> _Work order_
Set down exactly, from the records below, the line with "-- ==== Sys2Proof/Laws/Bus.lean" through the line with "(h : refusalIn", and nothing else.

[[ Extracted entries, beginning ]]

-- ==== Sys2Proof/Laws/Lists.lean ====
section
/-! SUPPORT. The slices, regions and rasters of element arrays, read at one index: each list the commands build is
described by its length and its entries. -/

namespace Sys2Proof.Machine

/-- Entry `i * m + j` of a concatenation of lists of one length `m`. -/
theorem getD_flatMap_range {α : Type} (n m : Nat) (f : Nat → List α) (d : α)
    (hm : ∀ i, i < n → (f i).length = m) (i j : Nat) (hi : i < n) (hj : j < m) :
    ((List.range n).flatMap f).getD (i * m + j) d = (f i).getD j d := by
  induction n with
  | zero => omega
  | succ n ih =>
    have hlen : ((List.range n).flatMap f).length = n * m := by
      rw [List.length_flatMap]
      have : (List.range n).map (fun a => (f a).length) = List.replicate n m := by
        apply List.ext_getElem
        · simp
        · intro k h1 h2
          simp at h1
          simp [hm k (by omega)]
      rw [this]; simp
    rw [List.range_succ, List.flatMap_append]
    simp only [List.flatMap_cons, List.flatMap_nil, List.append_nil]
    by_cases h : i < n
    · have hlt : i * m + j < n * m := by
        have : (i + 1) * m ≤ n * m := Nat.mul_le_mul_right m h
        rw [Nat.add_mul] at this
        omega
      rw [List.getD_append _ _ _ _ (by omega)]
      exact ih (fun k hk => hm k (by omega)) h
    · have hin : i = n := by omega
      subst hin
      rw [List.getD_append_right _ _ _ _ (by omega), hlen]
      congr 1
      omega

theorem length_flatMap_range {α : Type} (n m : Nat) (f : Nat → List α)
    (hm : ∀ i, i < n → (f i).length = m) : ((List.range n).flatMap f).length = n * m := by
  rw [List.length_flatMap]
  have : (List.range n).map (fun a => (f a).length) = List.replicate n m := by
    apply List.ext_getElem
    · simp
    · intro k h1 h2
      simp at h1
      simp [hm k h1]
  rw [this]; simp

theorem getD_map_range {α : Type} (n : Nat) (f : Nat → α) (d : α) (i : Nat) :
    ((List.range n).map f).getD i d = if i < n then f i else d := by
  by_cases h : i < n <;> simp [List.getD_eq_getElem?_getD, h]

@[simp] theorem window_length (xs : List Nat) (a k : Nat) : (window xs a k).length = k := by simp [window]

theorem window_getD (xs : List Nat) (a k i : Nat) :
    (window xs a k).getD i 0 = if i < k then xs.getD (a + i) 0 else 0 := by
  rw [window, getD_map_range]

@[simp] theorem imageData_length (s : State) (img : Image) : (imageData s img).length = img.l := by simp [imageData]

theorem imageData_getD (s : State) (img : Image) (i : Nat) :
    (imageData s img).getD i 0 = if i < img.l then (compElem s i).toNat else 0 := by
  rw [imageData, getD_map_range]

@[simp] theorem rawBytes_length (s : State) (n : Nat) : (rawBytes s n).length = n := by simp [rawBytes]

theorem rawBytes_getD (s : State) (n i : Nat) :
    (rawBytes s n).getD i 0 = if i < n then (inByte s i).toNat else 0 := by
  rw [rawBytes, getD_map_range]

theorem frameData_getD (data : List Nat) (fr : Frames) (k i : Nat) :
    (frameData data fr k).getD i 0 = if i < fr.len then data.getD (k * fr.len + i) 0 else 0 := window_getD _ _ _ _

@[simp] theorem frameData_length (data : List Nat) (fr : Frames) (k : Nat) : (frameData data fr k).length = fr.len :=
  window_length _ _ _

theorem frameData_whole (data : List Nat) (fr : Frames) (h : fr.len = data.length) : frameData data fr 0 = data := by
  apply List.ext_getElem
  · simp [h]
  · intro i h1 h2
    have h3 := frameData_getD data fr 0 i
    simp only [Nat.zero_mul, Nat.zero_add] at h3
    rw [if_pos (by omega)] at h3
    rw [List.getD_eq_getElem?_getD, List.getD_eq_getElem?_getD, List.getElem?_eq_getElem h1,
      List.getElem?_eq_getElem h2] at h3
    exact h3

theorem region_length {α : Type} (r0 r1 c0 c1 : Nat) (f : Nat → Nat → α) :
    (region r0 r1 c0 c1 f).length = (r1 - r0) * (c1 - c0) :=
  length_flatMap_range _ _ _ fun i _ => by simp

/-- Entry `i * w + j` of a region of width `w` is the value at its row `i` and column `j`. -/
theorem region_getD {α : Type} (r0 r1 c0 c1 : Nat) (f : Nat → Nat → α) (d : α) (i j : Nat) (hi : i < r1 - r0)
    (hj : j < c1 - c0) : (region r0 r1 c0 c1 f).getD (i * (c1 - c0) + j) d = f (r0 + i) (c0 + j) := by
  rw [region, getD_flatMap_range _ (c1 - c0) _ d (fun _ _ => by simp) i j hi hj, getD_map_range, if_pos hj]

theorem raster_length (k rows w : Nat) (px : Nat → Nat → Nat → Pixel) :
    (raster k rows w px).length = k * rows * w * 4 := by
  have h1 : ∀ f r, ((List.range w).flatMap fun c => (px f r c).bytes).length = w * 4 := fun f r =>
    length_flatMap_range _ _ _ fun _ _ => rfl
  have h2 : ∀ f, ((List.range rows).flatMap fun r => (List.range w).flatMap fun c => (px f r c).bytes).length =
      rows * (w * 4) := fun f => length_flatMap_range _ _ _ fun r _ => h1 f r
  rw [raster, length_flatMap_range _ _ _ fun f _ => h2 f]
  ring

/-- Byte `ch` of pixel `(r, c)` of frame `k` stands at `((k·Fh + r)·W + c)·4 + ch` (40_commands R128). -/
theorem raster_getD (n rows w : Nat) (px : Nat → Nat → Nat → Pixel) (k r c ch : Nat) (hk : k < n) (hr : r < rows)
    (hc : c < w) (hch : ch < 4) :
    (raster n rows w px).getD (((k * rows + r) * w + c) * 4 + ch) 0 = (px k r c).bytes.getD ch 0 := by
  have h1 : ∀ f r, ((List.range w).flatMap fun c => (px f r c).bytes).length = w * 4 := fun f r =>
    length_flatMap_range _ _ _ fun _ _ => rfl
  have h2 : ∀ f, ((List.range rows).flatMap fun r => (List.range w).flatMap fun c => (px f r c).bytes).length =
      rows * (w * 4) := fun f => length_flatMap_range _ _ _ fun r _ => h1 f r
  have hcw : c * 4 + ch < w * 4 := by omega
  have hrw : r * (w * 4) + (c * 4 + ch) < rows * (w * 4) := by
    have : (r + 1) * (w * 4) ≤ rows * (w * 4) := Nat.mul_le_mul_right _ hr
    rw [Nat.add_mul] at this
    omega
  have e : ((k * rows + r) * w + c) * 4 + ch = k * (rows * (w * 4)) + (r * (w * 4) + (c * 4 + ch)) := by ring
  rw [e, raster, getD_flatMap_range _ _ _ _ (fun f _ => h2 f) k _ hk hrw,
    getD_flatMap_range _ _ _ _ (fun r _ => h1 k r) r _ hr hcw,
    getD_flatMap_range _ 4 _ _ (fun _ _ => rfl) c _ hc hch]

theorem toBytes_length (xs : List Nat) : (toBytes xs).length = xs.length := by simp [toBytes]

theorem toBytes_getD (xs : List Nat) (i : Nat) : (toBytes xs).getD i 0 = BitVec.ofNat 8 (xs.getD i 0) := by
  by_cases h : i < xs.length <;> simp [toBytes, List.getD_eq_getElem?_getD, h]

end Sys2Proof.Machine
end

[[ Extracted entries, end ]]
[[ Extracted entries, beginning ]]

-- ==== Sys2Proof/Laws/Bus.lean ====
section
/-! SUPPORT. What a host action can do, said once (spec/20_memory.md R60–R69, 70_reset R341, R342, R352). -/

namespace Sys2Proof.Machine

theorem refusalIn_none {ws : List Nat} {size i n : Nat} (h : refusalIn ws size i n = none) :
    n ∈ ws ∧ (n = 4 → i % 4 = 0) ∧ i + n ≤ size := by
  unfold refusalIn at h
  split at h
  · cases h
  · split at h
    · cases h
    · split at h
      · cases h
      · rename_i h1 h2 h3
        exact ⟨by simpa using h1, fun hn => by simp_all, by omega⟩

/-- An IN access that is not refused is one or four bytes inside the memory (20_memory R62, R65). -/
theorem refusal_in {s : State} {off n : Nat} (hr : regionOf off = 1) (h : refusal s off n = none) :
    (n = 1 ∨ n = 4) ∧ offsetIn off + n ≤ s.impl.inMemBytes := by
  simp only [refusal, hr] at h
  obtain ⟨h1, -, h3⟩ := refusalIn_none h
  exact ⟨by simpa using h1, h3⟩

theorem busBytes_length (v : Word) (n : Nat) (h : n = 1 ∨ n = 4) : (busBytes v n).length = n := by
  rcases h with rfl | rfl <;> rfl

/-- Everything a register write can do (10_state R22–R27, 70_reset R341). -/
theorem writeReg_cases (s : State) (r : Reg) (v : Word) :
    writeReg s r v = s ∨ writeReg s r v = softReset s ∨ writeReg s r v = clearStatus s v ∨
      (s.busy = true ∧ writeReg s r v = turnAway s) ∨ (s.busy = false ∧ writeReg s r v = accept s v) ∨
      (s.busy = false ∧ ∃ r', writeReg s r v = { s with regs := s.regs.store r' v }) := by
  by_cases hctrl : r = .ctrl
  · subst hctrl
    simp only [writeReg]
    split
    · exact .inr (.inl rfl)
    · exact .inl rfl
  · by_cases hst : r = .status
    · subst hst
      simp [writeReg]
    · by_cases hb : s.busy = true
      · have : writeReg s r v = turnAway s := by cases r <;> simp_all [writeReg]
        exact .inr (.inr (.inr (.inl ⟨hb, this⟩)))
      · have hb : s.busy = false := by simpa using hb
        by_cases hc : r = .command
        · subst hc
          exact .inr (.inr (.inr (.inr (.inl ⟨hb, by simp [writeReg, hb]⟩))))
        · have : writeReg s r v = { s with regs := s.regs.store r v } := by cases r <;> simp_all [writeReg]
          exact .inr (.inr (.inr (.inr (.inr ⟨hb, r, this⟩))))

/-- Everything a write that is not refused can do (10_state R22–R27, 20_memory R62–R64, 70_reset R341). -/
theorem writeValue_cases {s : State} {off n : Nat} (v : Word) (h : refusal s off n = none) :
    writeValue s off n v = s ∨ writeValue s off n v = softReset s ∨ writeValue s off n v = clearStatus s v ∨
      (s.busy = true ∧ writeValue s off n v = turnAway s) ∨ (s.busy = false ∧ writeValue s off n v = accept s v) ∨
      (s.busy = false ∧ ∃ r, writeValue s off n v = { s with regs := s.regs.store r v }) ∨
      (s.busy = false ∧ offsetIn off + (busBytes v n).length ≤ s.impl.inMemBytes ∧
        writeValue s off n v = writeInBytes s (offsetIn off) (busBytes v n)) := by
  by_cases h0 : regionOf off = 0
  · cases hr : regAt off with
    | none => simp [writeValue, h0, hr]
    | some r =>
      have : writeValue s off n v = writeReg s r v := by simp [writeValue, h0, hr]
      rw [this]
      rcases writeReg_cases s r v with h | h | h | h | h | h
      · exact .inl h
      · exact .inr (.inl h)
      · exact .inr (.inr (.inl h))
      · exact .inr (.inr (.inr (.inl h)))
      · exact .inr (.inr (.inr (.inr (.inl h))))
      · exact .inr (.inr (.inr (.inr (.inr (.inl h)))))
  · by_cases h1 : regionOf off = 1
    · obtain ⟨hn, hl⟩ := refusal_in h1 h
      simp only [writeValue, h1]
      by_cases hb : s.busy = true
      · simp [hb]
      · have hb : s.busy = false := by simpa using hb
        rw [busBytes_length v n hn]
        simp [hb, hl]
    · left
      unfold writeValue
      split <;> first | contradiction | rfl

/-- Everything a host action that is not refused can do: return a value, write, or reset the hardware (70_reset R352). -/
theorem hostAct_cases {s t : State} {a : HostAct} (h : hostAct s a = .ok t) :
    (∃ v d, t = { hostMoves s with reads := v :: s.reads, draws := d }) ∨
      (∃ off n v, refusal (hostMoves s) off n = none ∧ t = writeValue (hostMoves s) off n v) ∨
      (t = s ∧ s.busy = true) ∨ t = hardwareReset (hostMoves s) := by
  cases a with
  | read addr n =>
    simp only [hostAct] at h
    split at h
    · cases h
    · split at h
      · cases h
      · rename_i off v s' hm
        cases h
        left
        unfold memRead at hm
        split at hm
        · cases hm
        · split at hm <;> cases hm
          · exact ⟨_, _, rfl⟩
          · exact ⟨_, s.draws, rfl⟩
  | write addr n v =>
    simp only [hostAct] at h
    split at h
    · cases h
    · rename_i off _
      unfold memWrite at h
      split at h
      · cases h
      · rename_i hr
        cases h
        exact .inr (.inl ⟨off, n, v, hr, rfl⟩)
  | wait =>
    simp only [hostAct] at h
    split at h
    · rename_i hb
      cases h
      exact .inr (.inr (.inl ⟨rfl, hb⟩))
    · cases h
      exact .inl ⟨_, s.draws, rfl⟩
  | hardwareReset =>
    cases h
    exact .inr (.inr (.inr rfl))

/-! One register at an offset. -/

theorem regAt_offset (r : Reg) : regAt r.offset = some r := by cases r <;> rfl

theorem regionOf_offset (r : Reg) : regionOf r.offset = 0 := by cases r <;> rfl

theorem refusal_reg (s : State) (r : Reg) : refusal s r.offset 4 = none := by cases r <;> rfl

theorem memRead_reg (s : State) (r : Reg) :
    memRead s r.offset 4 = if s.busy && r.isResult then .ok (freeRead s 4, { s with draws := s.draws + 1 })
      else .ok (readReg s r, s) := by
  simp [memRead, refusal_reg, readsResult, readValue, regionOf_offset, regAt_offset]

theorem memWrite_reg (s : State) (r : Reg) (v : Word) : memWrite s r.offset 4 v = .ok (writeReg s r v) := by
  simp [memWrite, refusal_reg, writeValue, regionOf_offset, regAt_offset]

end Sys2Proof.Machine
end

[[ Extracted entries, end ]]
[[ Extracted entries, beginning ]]

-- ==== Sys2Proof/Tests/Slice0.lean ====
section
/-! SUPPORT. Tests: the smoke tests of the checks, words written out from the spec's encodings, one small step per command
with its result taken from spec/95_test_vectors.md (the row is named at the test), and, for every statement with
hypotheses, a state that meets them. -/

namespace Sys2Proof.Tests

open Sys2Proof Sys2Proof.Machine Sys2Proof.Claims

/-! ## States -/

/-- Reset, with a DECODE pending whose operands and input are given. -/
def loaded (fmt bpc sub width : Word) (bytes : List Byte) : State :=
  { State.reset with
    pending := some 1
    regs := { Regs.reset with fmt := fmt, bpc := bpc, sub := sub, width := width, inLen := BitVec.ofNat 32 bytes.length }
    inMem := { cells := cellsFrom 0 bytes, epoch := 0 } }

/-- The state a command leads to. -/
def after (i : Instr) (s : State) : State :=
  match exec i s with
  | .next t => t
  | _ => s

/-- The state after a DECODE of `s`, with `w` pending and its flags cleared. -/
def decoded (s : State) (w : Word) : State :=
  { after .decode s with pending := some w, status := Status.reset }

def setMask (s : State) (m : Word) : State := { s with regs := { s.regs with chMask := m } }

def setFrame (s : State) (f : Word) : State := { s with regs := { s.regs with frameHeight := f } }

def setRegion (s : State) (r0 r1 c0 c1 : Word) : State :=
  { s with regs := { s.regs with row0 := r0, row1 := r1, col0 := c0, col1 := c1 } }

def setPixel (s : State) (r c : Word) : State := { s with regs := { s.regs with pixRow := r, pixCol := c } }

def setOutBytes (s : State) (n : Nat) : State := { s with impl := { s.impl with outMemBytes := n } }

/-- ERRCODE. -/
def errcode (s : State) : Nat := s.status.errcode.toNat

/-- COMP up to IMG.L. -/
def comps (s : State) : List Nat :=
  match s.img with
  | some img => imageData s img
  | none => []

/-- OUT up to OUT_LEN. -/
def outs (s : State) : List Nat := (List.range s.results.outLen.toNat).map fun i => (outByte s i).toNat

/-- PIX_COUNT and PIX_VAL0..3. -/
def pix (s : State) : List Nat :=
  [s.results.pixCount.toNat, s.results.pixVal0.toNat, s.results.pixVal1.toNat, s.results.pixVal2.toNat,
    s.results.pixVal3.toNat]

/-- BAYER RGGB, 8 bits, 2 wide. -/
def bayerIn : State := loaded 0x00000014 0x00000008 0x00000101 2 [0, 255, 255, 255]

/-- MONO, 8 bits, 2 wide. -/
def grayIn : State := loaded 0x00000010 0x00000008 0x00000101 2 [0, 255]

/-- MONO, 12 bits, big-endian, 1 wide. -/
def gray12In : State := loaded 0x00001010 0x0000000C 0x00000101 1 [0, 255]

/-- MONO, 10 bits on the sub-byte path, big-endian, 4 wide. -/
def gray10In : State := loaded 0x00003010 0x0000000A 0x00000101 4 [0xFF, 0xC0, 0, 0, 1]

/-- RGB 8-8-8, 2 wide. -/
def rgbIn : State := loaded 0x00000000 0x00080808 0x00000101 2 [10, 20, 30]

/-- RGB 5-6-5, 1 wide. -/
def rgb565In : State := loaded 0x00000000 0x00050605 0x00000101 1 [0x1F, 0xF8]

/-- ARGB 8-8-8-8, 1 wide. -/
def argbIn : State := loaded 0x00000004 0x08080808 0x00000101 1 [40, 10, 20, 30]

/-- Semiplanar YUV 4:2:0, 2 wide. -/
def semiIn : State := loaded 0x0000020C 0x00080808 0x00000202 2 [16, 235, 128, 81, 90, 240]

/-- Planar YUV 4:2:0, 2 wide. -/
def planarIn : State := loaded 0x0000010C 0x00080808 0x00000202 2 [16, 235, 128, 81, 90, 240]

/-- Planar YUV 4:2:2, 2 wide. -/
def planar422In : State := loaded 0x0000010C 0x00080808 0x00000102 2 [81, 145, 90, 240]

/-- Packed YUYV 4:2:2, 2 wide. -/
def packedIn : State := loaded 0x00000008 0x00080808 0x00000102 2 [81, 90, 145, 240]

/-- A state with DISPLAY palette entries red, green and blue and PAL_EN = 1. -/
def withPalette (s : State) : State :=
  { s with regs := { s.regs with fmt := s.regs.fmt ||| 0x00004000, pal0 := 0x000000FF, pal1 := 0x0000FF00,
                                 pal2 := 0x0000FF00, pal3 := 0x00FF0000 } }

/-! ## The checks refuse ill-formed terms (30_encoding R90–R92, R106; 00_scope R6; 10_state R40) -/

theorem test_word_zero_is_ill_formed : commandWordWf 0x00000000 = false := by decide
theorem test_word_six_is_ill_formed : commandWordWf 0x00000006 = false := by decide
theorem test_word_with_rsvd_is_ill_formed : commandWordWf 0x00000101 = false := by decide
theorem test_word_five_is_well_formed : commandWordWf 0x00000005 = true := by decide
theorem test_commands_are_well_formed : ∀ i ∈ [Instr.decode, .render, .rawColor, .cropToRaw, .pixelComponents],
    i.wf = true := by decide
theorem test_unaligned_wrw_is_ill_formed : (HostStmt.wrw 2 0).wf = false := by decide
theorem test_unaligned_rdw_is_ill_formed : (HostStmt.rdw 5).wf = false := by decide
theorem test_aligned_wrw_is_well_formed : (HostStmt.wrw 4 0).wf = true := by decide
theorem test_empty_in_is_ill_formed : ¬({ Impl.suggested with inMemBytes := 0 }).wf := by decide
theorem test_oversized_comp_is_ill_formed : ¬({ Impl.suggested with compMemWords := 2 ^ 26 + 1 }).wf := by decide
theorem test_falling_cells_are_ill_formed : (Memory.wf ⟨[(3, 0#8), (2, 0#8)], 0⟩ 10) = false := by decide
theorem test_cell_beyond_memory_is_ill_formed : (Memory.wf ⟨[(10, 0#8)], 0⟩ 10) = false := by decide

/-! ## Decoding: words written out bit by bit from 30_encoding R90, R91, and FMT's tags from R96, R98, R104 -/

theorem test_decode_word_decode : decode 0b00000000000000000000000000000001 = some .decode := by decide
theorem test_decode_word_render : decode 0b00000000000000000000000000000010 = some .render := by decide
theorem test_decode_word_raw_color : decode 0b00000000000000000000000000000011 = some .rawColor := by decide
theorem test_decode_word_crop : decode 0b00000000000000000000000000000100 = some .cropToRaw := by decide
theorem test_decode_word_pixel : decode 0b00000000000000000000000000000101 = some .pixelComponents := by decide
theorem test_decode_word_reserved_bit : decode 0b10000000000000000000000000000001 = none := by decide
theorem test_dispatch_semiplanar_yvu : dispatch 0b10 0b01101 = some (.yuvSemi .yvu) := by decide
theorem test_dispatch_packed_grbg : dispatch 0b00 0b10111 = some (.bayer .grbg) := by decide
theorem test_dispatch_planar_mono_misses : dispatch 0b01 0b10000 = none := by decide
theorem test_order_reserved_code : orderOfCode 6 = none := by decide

[[ Extracted entries, end ]]

> _Written response_
-- ==== Sys2Proof/Laws/Bus.lean ====
section
/-! SUPPORT. What a host action can do, said once (spec/20_memory.md R60–R69, 70_reset R341, R342, R352). -/

namespace Sys2Proof.Machine

theorem refusalIn_none {ws : List Nat} {size i n : Nat} (h : refusalIn ws size i n = none) :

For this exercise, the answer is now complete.